Osceola (1804 – January 30, 1838), born as Billy Powell, became an influential leader of the Seminole in Florida. Of mixed parentage, Creek, Scots-Irish, and English, he was raised as a Creek by his mother, as the tribe had a matrilineal kinship system. They migrated to Florida when he was a child, with other Red Stick refugees, after their defeat in 1814 in the Creek Wars.

In 1836, Osceola led a small group of warriors in the Seminole resistance during the Second Seminole War, when the United States tried to remove the tribe from their lands in Florida. He became an adviser to Micanopy, the principal chief of the Seminole from 1825 to 1849. Osceola led the war resistance until he was captured in September 1837 by deception, under a flag of truce, when he went to a US fort for peace talks. Because of his renown, Osceola attracted visitors as well as leading portrait painters. He died a few months later in prison at Fort Moultrie in Charleston, South Carolina, of causes reported as an internal infection or malaria.

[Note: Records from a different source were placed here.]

-- ==== Sys2Proof/Laws/Transport.lean ====
section
/-! SUPPORT. What the transport calls and the two transactions do, said once: every later proof cites these instead of
unfolding the operations. -/

namespace Sys2Proof.Machine

/-! ### Moves -/

theorem State.moveAt_congr {s t : State} (h1 : t.moves = s.moves) (h2 : t.freeMoves = s.freeMoves) (k : Nat) :
    t.moveAt k = s.moveAt k := by
  unfold State.moveAt; simp [h1, h2]

theorem State.tickedChip_congr {s t : State} (h1 : t.moves = s.moves) (h2 : t.freeMoves = s.freeMoves)
    (h3 : t.chip = s.chip) (k : Nat) : t.tickedChip k = s.tickedChip k := by
  induction k with
  | zero => exact h3
  | succ k ih => rw [State.tickedChip, State.tickedChip, ih, State.moveAt_congr h1 h2]

theorem State.takeMove_moves (s : State) : s.takeMove.moves = s.moves.drop 1 := by
  unfold State.takeMove; split <;> simp_all

theorem State.takeMove_freeMoves (s : State) : s.takeMove.freeMoves = s.freeMoves + (1 - s.moves.length) := by
  unfold State.takeMove; split <;> simp_all

/-- The moves after `n` of them are used up. -/
theorem State.moveAt_drop {s t : State} (n : Nat) (h1 : t.moves = s.moves.drop n)
    (h2 : t.freeMoves = s.freeMoves + (n - s.moves.length)) (k : Nat) : t.moveAt k = s.moveAt (n + k) := by
  unfold State.moveAt
  simp only [h1, h2, List.length_drop, List.getElem_drop]
  by_cases h : k < s.moves.length - n
  · rw [dif_pos h, dif_pos (by omega)]
  · rw [dif_neg h, dif_neg (by omega)]
    congr 1; omega

theorem State.moveAt_takeMove (s : State) (k : Nat) : s.takeMove.moveAt k = s.moveAt (k + 1) := by
  rw [State.moveAt_drop 1 s.takeMove_moves s.takeMove_freeMoves, Nat.add_comm]

/-- The chip's own changes after `n` moves are used up. -/
theorem State.tickedChip_drop {s t : State} (n : Nat) (h1 : t.moves = s.moves.drop n)
    (h2 : t.freeMoves = s.freeMoves + (n - s.moves.length)) (h3 : t.chip = s.tickedChip n) (k : Nat) :
    t.tickedChip k = s.tickedChip (n + k) := by
  induction k with
  | zero => exact h3
  | succ k ih => rw [State.tickedChip, ih, State.moveAt_drop n h1 h2]; rfl

theorem State.Returns.mono {s : State} {n m : Nat} (h : s.Returns n) (hm : m ≤ n) : s.Returns m :=
  fun k hk => h k (by omega)

theorem State.Returns.shift {s t : State} {n m : Nat} (h : s.Returns (n + m)) (h1 : t.moves = s.moves.drop n)
    (h2 : t.freeMoves = s.freeMoves + (n - s.moves.length)) : t.Returns m :=
  fun k hk => by rw [State.moveAt_drop n h1 h2]; exact h _ (by omega)

theorem State.Quiet.shift {s t : State} {n m : Nat} (h : s.Quiet (n + m)) (h1 : t.moves = s.moves.drop n)
    (h2 : t.freeMoves = s.freeMoves + (n - s.moves.length)) : t.Quiet m :=
  fun k hk => by rw [State.moveAt_drop n h1 h2]; exact h _ (by omega)

@[simp] theorem Seq.advanceBy_idle (n : Nat) : Seq.advanceBy n .idle = .idle := rfl
@[simp] theorem Seq.advanceBy_run (n k : Nat) : Seq.advanceBy n (.run k) = .run (k + n) := rfl
@[simp] theorem Seq.advanceBy_zero (q : Seq) : q.advanceBy 0 = q := by cases q <;> rfl
@[simp] theorem Seq.advanceBy_advanceBy (q : Seq) (n m : Nat) : (q.advanceBy n).advanceBy m = q.advanceBy (n + m) := by
  cases q <;> simp [Nat.add_assoc]
theorem Seq.advance_eq (q : Seq) : q.advance = q.advanceBy 1 := by cases q <;> rfl

/-! ### The block waits on a call that never returns -/

theorem State.live_hung (f : State → State) (s : State) (h : s.hung = true) : s.live f = s := by simp [State.live, h]
theorem State.live_eq (f : State → State) (s : State) (h : s.hung = false) : s.live f = f s := by simp [State.live, h]

theorem State.ret_eq (v : State → Word) (s : State) (h : s.hung = false) :
    s.ret v = { s with res := v s, seq := .idle } := s.live_eq _ h

theorem State.ret_hung (v : State → Word) (s : State) (h : s.hung = true) : s.ret v = s := s.live_hung _ h

theorem State.transport_hung (c a e) (s : State) (h : s.hung = true) : s.transport c a e = s := s.live_hung _ h

/-- A call that returns. -/
theorem State.transport_eq (c a e) (s : State) (h : s.hung = false) (hr : (s.moveAt 0).returns = true) :
    s.transport c a e =
      { e s.takeMove (s.moveAt 0) with
        trace := s.trace ++ [⟨c, a s (s.moveAt 0)⟩]
        seq := s.seq.advance
        chip := (e s.takeMove (s.moveAt 0)).chip.tick (s.moveAt 0).ticks } := by
  simp [State.transport, State.live, h, hr]

/-- A call that never returns. -/
theorem State.transport_never (c a e) (s : State) (h : s.hung = false) (hr : (s.moveAt 0).returns = false) :
    s.transport c a e = { s.takeMove with
      trace := s.trace ++ [⟨c, .never⟩], hung := true, chip := s.chip.tick (s.moveAt 0).ticks } := by
  simp [State.transport, State.live, h, hr]

/-! ### Runs of reads -/

/-- Byte `k` of a run of `T_READ` calls from here. -/
def State.byteAt (s : State) (k : Nat) : Byte :=
  if s.readGood then ((s.tickedChip k).read (s.ptr + BitVec.ofNat 8 k).toNat).getD (s.moveAt k).data
  else (s.moveAt k).data

theorem State.readByte_eq_byteAt (s : State) : s.readByte (s.moveAt 0) = s.byteAt 0 := by
  simp [State.readByte, State.byteAt, State.tickedChip]

/-- `n` reads that all return. -/
theorem State.readAll_eq (n : Nat) : ∀ (i : Nat) (s : State), s.hung = false → s.Returns n →
    State.readAll n i s =
      { s with
        rb := Vector.ofFn fun j : Fin 9 => if i ≤ j.val ∧ j.val < i + n then s.byteAt (j.val - i) else s.rb.get j
        ptr := s.ptr + BitVec.ofNat 8 n
        seq := s.seq.advanceBy n
        chip := s.tickedChip n
        moves := s.moves.drop n
        freeMoves := s.freeMoves + (n - s.moves.length)
        trace := s.trace ++ (List.range n).map fun k => ⟨.read, .value (s.byteAt k)⟩ } := by
  induction n with
  | zero =>
    intro i s _ _
    have hrb : (Vector.ofFn fun j : Fin 9 => if i ≤ j.val ∧ j.val < i + 0 then s.byteAt (j.val - i) else s.rb.get j) = s.rb := by
      refine Vector.ext fun j hj => ?_
      rw [Vector.getElem_ofFn, if_neg (by simp only; omega)]; rfl
    simp only [State.readAll, hrb]
    simp [State.tickedChip]
  | succ n ih =>
    intro i s hs hr
    have h0 : (s.moveAt 0).returns = true := hr 0 (by omega)
    have e1 : s.tRead i =
        { s.takeMove with
          rb := s.rb.setIfInBounds i (s.byteAt 0)
          ptr := s.ptr + 1#8
          trace := s.trace ++ [⟨.read, .value (s.byteAt 0)⟩]
          seq := s.seq.advance
          chip := s.chip.tick (s.moveAt 0).ticks } := by
      have hb : s.takeMove.readByte (s.moveAt 0) = s.byteAt 0 := by
        rw [← State.readByte_eq_byteAt]; simp [State.readByte]
      rw [State.tRead, State.transport_eq _ _ _ s hs h0]
      simp only [hb, State.readByte_eq_byteAt, State.takeMove_rb, State.takeMove_ptr, State.takeMove_chip]
    have m1 : (s.tRead i).moves = s.moves.drop 1 := by rw [e1]; exact s.takeMove_moves
    have m2 : (s.tRead i).freeMoves = s.freeMoves + (1 - s.moves.length) := by rw [e1]; exact s.takeMove_freeMoves
    have c1 : (s.tRead i).chip = s.tickedChip 1 := by rw [e1]; rfl
    have hh : (s.tRead i).hung = false := by rw [e1]; simpa using hs
    have bt : ∀ k, (s.tRead i).byteAt k = s.byteAt (k + 1) := by
      intro k
      have hp : (s.tRead i).ptr + BitVec.ofNat 8 k = s.ptr + BitVec.ofNat 8 (k + 1) := by
        rw [e1]
        have : BitVec.ofNat 8 (k + 1) = 1#8 + BitVec.ofNat 8 k := by
          rw [Nat.add_comm, BitVec.ofNat_add]
        rw [this, BitVec.add_assoc]
      have hg : (s.tRead i).readGood = s.readGood := by rw [e1]; simp
      simp only [State.byteAt, hp, hg, State.tickedChip_drop 1 m1 m2 c1, State.moveAt_drop 1 m1 m2,
        Nat.add_comm 1 k]
    rw [State.readAll, ih (i + 1) (s.tRead i) hh
      (State.Returns.shift (n := 1) (m := n) (by rwa [Nat.add_comm]) m1 m2)]
    have hrb : (Vector.ofFn fun j : Fin 9 => if i + 1 ≤ j.val ∧ j.val < i + 1 + n then (s.tRead i).byteAt (j.val - (i + 1))
        else (s.tRead i).rb.get j)
        = Vector.ofFn fun j : Fin 9 => if i ≤ j.val ∧ j.val < i + (n + 1) then s.byteAt (j.val - i) else s.rb.get j := by
      refine Vector.ext fun j hj => ?_
      have hrbi : (s.tRead i).rb = s.rb.setIfInBounds i (s.byteAt 0) := by rw [e1]
      simp only [Vector.getElem_ofFn, bt, hrbi]
      by_cases hji : i = j
      · subst hji
        rw [if_neg (by omega), if_pos (by omega)]
        simp [Vector.get_eq_getElem]
      · by_cases hin : i + 1 ≤ j ∧ j < i + 1 + n
        · rw [if_pos hin, if_pos (by omega)]
          congr 1; omega
        · rw [if_neg hin, if_neg (by omega)]
          simp [Vector.get_eq_getElem, hji]
    have hc : (s.tRead i).tickedChip n = s.tickedChip (n + 1) := by
      rw [State.tickedChip_drop 1 m1 m2 c1, Nat.add_comm]
    have hp : (s.tRead i).ptr + BitVec.ofNat 8 n = s.ptr + BitVec.ofNat 8 (n + 1) := by
      rw [e1, Nat.add_comm n 1, BitVec.ofNat_add, ← BitVec.add_assoc]
    have ht : (s.tRead i).trace ++ (List.range n).map (fun k => (⟨.read, .value ((s.tRead i).byteAt k)⟩ : Event))
        = s.trace ++ (List.range (n + 1)).map fun k => ⟨.read, .value (s.byteAt k)⟩ := by
      rw [e1]
      simp only [← e1, bt]
      simp [List.range_succ_eq_map, Function.comp_def]
    have hm : (s.tRead i).moves.drop n = s.moves.drop (n + 1) := by rw [m1, List.drop_drop, Nat.add_comm]
    have hf : (s.tRead i).freeMoves + (n - (s.tRead i).moves.length) = s.freeMoves + (n + 1 - s.moves.length) := by
      rw [m1, m2, List.length_drop]; omega
    have hq : (s.tRead i).seq.advanceBy n = s.seq.advanceBy (n + 1) := by
      rw [e1]; simp [Seq.advance_eq, Nat.add_comm]
    rw [hrb, hc, hp, ht, hm, hf, hq, e1]
    simp

/-! ### Calls in a row -/

/-- `u`, but with the moves, the chip and `SEQ` as they are `k` returned calls after `s`, none of which stored a
byte. -/
def State.progress (k : Nat) (s u : State) : State :=
  { u with
    moves := s.moves.drop k
    freeMoves := s.freeMoves + (k - s.moves.length)
    chip := s.tickedChip k
    seq := s.seq.advanceBy k }

theorem State.progress_zero (s : State) : State.progress 0 s s = s := by
  simp [State.progress, State.tickedChip]

theorem State.takeMove_eq (s : State) :
    s.takeMove = { s with moves := s.moves.drop 1, freeMoves := s.freeMoves + (1 - s.moves.length) } := by
  unfold State.takeMove
  split <;> rename_i h <;> rw [h] <;> simp

theorem State.takeMove_progress (k : Nat) (s u : State) :
    (State.progress k s u).takeMove =
      { State.progress (k + 1) s u with chip := s.tickedChip k, seq := s.seq.advanceBy k } := by
  rw [State.takeMove_eq]
  simp only [State.progress, List.drop_drop, List.length_drop, State.mk.injEq, true_and, and_true]
  omega

theorem State.moveAt_progress (k j : Nat) (s u : State) : (State.progress k s u).moveAt j = s.moveAt (k + j) :=
  State.moveAt_drop k rfl rfl j

theorem State.tickedChip_progress (k j : Nat) (s u : State) :
    (State.progress k s u).tickedChip j = s.tickedChip (k + j) :=
  State.tickedChip_drop k rfl rfl rfl j

/-- One more call that returns. -/
theorem State.transport_progress (k : Nat) (s u : State) (c a e) (hu : u.hung = false)
    (hr : (s.moveAt k).returns = true) :
    (State.progress k s u).transport c a e =
      { e { State.progress (k + 1) s u with chip := s.tickedChip k, seq := s.seq.advanceBy k } (s.moveAt k) with
        trace := u.trace ++ [⟨c, a (State.progress k s u) (s.moveAt k)⟩]
        seq := s.seq.advanceBy (k + 1)
        chip := (e { State.progress (k + 1) s u with chip := s.tickedChip k, seq := s.seq.advanceBy k }
          (s.moveAt k)).chip.tick (s.moveAt k).ticks } := by
  have h0 : (State.progress k s u).moveAt 0 = s.moveAt k := State.moveAt_progress k 0 s u
  rw [State.transport_eq _ _ _ (State.progress k s u) hu (by rw [h0]; exact hr), h0, State.takeMove_progress,
    Seq.advance_eq]
  simp [State.progress]

theorem State.tSetClock_progress (k : Nat) (s u : State) (hu : u.hung = false) (hr : (s.moveAt k).returns = true) :
    (State.progress k s u).tSetClock =
      State.progress (k + 1) s { u with trace := u.trace ++ [⟨.setClock u.speed, .done⟩] } :=
  State.transport_progress k s u _ _ _ hu hr

theorem State.tBegin_progress (k : Nat) (s u : State) (hu : u.hung = false) (hr : (s.moveAt k).returns = true) :
    (State.progress k s u).tBegin =
      State.progress (k + 1) s { u with sent := [], trace := u.trace ++ [⟨.beginTx u.addr, .done⟩] } :=
  State.transport_progress k s u _ _ _ hu hr

theorem State.tInit_progress (k : Nat) (s u : State) (hu : u.hung = false) (hr : (s.moveAt k).returns = true) :
    (State.progress k s u).tInit =
      State.progress (k + 1) s { u with busInit := true, trace := u.trace ++ [⟨.init, .done⟩] } :=
  State.transport_progress k s u _ _ _ hu hr

theorem State.tWrite_progress (b : Byte) (k : Nat) (s u : State) (hu : u.hung = false)
    (hr : (s.moveAt k).returns = true) :
    (State.progress k s u).tWrite b =
      State.progress (k + 1) s { u with sent := u.sent ++ [b], trace := u.trace ++ [⟨.write b, .done⟩] } :=
  State.transport_progress k s u _ _ _ hu hr

theorem State.tReq_progress (n k : Nat) (s u : State) (hu : u.hung = false) (hr : (s.moveAt k).returns = true) :
    (State.progress k s u).tReq n =
      State.progress (k + 1) s { u with
        avail := (s.moveAt k).code
        readGood := decide (u.err = 0#8 ∧ (s.moveAt k).code.toNat = n)
        trace := u.trace ++ [⟨.request u.addr n, .value (s.moveAt k).code⟩] } :=
  State.transport_progress k s u _ _ _ hu hr

/-- The end of the address phase of a read: no data byte is sent, so none lands. -/
theorem State.tEnd_address_progress (reg : Byte) (k : Nat) (s u : State) (hu : u.hung = false)
    (hsent : u.sent = [reg]) (hr : (s.moveAt k).returns = true) :
    (State.progress k s u).tEnd false =
      State.progress (k + 1) s { u with
        err := (s.moveAt k).code
        sent := []
        ptr := reg
        trace := u.trace ++ [⟨.endTx false, .value (s.moveAt k).code⟩] } := by
  have hl : landed (s.moveAt k) [] = [] := by simp [landed]
  rw [State.tEnd, State.transport_progress k s u _ _ _ hu hr]
  simp [State.progress, State.land, hsent, hl, Memory.store, State.tickedChip]

/-- The end of a write transfer: the data bytes that landed are stored. -/
theorem State.tEnd_write_progress (reg : Byte) (data : List Byte) (k : Nat) (s u : State) (hu : u.hung = false)
    (hsent : u.sent = reg :: data) (hr : (s.moveAt k).returns = true) :
    (State.progress k s u).tEnd true =
      { State.progress (k + 1) s u with
        err := (s.moveAt k).code
        sent := []
        ptr := reg + BitVec.ofNat 8 (landed (s.moveAt k) data).length
        chip := ((s.tickedChip k).store reg.toNat (landed (s.moveAt k) data)).tick (s.moveAt k).ticks
        trace := u.trace ++ [⟨.endTx true, .value (s.moveAt k).code⟩] } := by
  rw [State.tEnd, State.transport_progress k s u _ _ _ hu hr]
  simp [State.progress, State.land, hsent]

Osceola was named Billy Powell at birth in 1804 in the Creek village of Talisi. now known as Tallassee, Alabama, in current Elmore County. "The people in the town of Tallassee...were mixed-blood Native American/English/Irish/Scottish, and some were black. Billy was all of these." His mother was Polly Coppinger, a Creek woman, and his father was William Powell, an English trader. Polly was the daughter of Ann McQueen and Jose Coppinger. Because the Creek have a matrilineal kinship system, Polly and Ann's other children were all considered to be born into their mother's clan; they were reared as traditional Creek and gained their status from their mother's people. Ann McQueen was also mixed-race Creek; her father, James McQueen, was Scots-Irish. Ann was probably the sister or aunt of Peter McQueen, a prominent Creek leader and warrior. Like his mother, Billy was raised in the Creek tribe.